A Rede Kunhã Asé de Mulheres na Ciências atua combatendo a disparidade de gênero e popularizando a ciência feita por mulheres, principalmente, para as meninas. Três grupos de trabalho são alguns dos carros chefes das atividades da rede: Semear, Germinar e Florescer. O Semear é voltado para as meninas na faixa etária escolar e tem ações com foco na divulgação científica, ampliando a visão das meninas sobre o mundo científico e aumentando o número delas ingressando nas ciências, por meio de atividades junto às escolas ou abertas ao público. O Germinar tem como principal intuito evitar o chamado “Vazamento de Duto”, que se caracteriza pela saída de mulheres e outros grupos marginalizados de dentro da academia. Uma das ações é a realização de debates entre as cientistas a fim de identificar problemas e propor ações que possam alterar essa estrutura patriarcal, dando suporte às mulheres cientistas de início de carreira. Já no Florescer é feito o mapeamento dos problemas enfrentados por mulheres cientistas ao longo de suas carreiras, promovendo soluções para resolvê-los, como também a promoção de ações voltadas para capacitação de mulheres em diferentes áreas.

Outra iniciativa que visa ampliar a visibilidade das pesquisas realizadas pelas mulheres cientistas e inspirar e envolver mulheres e meninas na ciência é o Museu Espaço Ciência, localizado em Olinda/PE. O espaço preserva, interpreta e promove o patrimônio científico da humanidade: mantém um acervo de experimentos; cria condições para a fruição e compreensão e promoção do patrimônio científico.
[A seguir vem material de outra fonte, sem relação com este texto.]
theorem validFrame_frameOfCommand {c : Instr} {f : List Byte} (hc : Machine.controlCommand c = true)
    (hf : frameOfCommand c = some f) : validFrame f = some c := by
  cases c
  case invalidCommandFrame => exact absurd hc Bool.false_ne_true
  all_goals
    simp only [frameOfCommand, Option.some.injEq, reduceCtorEq] at hf
  all_goals subst hf
  case openWindow w => exact congrArg (fun x => some (Instr.openWindow x)) (word16_bytes w)
  case audit w => exact congrArg (fun x => some (Instr.audit x)) (word16_bytes w)
  case census w => exact congrArg (fun x => some (Instr.census x)) (word16_bytes w)
  case readCircuit w => exact congrArg (fun x => some (Instr.readCircuit x)) (word16_bytes w)
  all_goals rfl

/-- Settles O14: each frame is taken apart by the check into the code and the parameters it was made from. -/
theorem commandFramesSpellTheirCommand : Obligations.CommandFramesSpellTheirCommand := fun _ _ hc hf =>
  have hvalid := validFrame_frameOfCommand hc hf
  ⟨hvalid, commandOfFrame_of_valid hvalid⟩

namespace Machine

/-! ### Bytes and fields -/

theorem toNat_byte (n : Nat) : (byte n).toNat = n % 256 := BitVec.toNat_ofNat n 8

theorem toNat_byte_of_lt {n : Nat} (h : n < 256) : (byte n).toNat = n := by rw [toNat_byte, Nat.mod_eq_of_lt h]

theorem field2_bytes2 {n : Nat} (h : n < 65536) : field2 (byte (n / 256)) (byte (n % 256)) = n := by
  simp only [field2, toNat_byte]
  omega

theorem circuitField_eq (c e : Nat) :
    circuitField c e = [byte ((e * 4096 + c) / 256), byte ((e * 4096 + c) % 256)] := rfl

theorem field2_circuitField {c e : Nat} (hc : c < 1024) (he : e < 16) :
    field2 (byte ((e * 4096 + c) / 256)) (byte ((e * 4096 + c) % 256)) = e * 4096 + c :=
  field2_bytes2 (by omega)

theorem circuitOf_field {c e : Nat} (hc : c < 1024) : circuitOf (e * 4096 + c) = c := by
  unfold circuitOf
  omega

theorem epochOf_field {c e : Nat} (hc : c < 1024) : epochOf (e * 4096 + c) = e := by
  unfold epochOf
  omega

theorem portSetOf_bytes2 (x : PortSet) : portSetOf (byte (x.toNat / 256)) (byte (x.toNat % 256)) = x := by
  rw [portSetOf, field2_bytes2 x.isLt, BitVec.ofNat_toNat, BitVec.setWidth_eq]

theorem circuitInRange_iff (c : Nat) : circuitInRange c = true ↔ 1 ≤ c ∧ c < 1024 := by simp [circuitInRange]

theorem epochInRange_iff (e : Nat) : epochInRange e = true ↔ 1 ≤ e ∧ e < 16 := by simp [epochInRange]

theorem inRange_serial_iff (x : Serial) : x.inRange = true ↔ (1 ≤ x.opener ∧ x.opener ≤ 24) ∧ x.seq < 256 := by
  simp [Serial.inRange, stationOk]

theorem circuitInRange_circuitOf {f : Nat} (h : circuitOf f ≠ 0) : circuitInRange (circuitOf f) = true := by
  rw [circuitInRange_iff]
  unfold circuitOf at *
  omega

theorem epochInRange_epochOf {hi lo : Byte} (h : epochOf (field2 hi lo) ≠ 0) :
    epochInRange (epochOf (field2 hi lo)) = true := by
  rw [epochInRange_iff]
  have hhi : hi.toNat < 256 := hi.isLt
  have hlo : lo.toNat < 256 := lo.isLt
  unfold epochOf field2 at *
  omega

/-! ### Codes -/

theorem decodeMode_code (m : Mode) : decodeMode m.code = some m := by cases m <;> rfl

theorem Mode.code_lt (m : Mode) : m.code < 4 := by cases m <;> decide

theorem decodeVerdict_code (v : Verdict) : decodeVerdict v.code = some v := by cases v <;> rfl

theorem Verdict.code_lt (v : Verdict) : v.code < 8 := by cases v <;> decide

theorem decodeItemKind_code (k : ItemKind) : decodeItemKind k.code = k := by cases k <;> rfl

theorem ItemKind.code_lt (k : ItemKind) : k.code < 4 := by cases k <;> decide

theorem decodeAlarmKind_code (k : AlarmKind) : decodeAlarmKind k.code = some k := by cases k <;> rfl

theorem AlarmKind.code_lt (k : AlarmKind) : k.code < 3 := by cases k <;> decide

theorem decodeClass_code (c : PortClass) : decodeClass c.code = some c := by cases c <;> rfl

theorem PortClass.code_lt (c : PortClass) : c.code < 5 := by cases c <;> decide

theorem decodeFlags_code (f : VerdictFlags) : decodeFlags f.code = f := by
  obtain ⟨a, b, c, d⟩ := f
  cases a <;> cases b <;> cases c <;> cases d <;> rfl

theorem VerdictFlags.code_lt (f : VerdictFlags) : f.code < 16 := by
  obtain ⟨a, b, c, d⟩ := f
  cases a <;> cases b <;> cases c <;> cases d <;> decide

/-! ### Sighting items -/

theorem decodeFar_iff (cls : PortClass) (st p : Nat) (far : Option (Nat × Nat)) :
    decodeFar cls st p = some far ↔
      (cls = .lineOut ∧ stationOk st = true ∧ far = some (st, p)) ∨
      (cls ≠ .lineOut ∧ st = 0 ∧ p = 0 ∧ far = none) := by
  unfold decodeFar
  by_cases hcls : cls = .lineOut
  · by_cases hst : stationOk st = true
    · simp [hcls, hst, eq_comm (a := far)]
    · simp [hcls, hst]
  · rw [if_neg hcls]
    by_cases hzero : st = 0 ∧ p = 0
    · simp [hcls, hzero, eq_comm (a := far)]
    · rw [if_neg hzero]
      refine ⟨fun h => absurd h (by simp), ?_⟩
      rintro (⟨h, _⟩ | ⟨_, h1, h2, _⟩)
      · exact absurd h hcls
      · exact absurd ⟨h1, h2⟩ hzero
Durante essa semana, o espaço está promovendo a Semana das Mulheres e Meninas na Ciência com diversas atividades, dentre elas uma remota que falar sobre o trabalho de três cientistas: Rosalind Franklin, principal responsável pela descoberta da estrutura do DNA; e as contemporâneas Ester Sabino e Jaqueline Goes, que fizeram parte da equipe brasileira que sequenciou, em tempo recorde, o genoma do SARS-COV-2, responsável pela covid-19. 

Por fim, o Dia Internacional das Mulheres e Meninas nas Ciências lembra que a garantia da maior representatividade está diretamente ligada à redução das situações de vulnerabilidades sociais provocadas pela desigualdade de gênero, permitindo o empoderamento econômico e maior contribuição ao desenvolvimento sustentável do planeta de acordo com a Agenda 2030 para o Desenvolvimento Sustentável, aprovada pela Assembleia das Nações Unidas.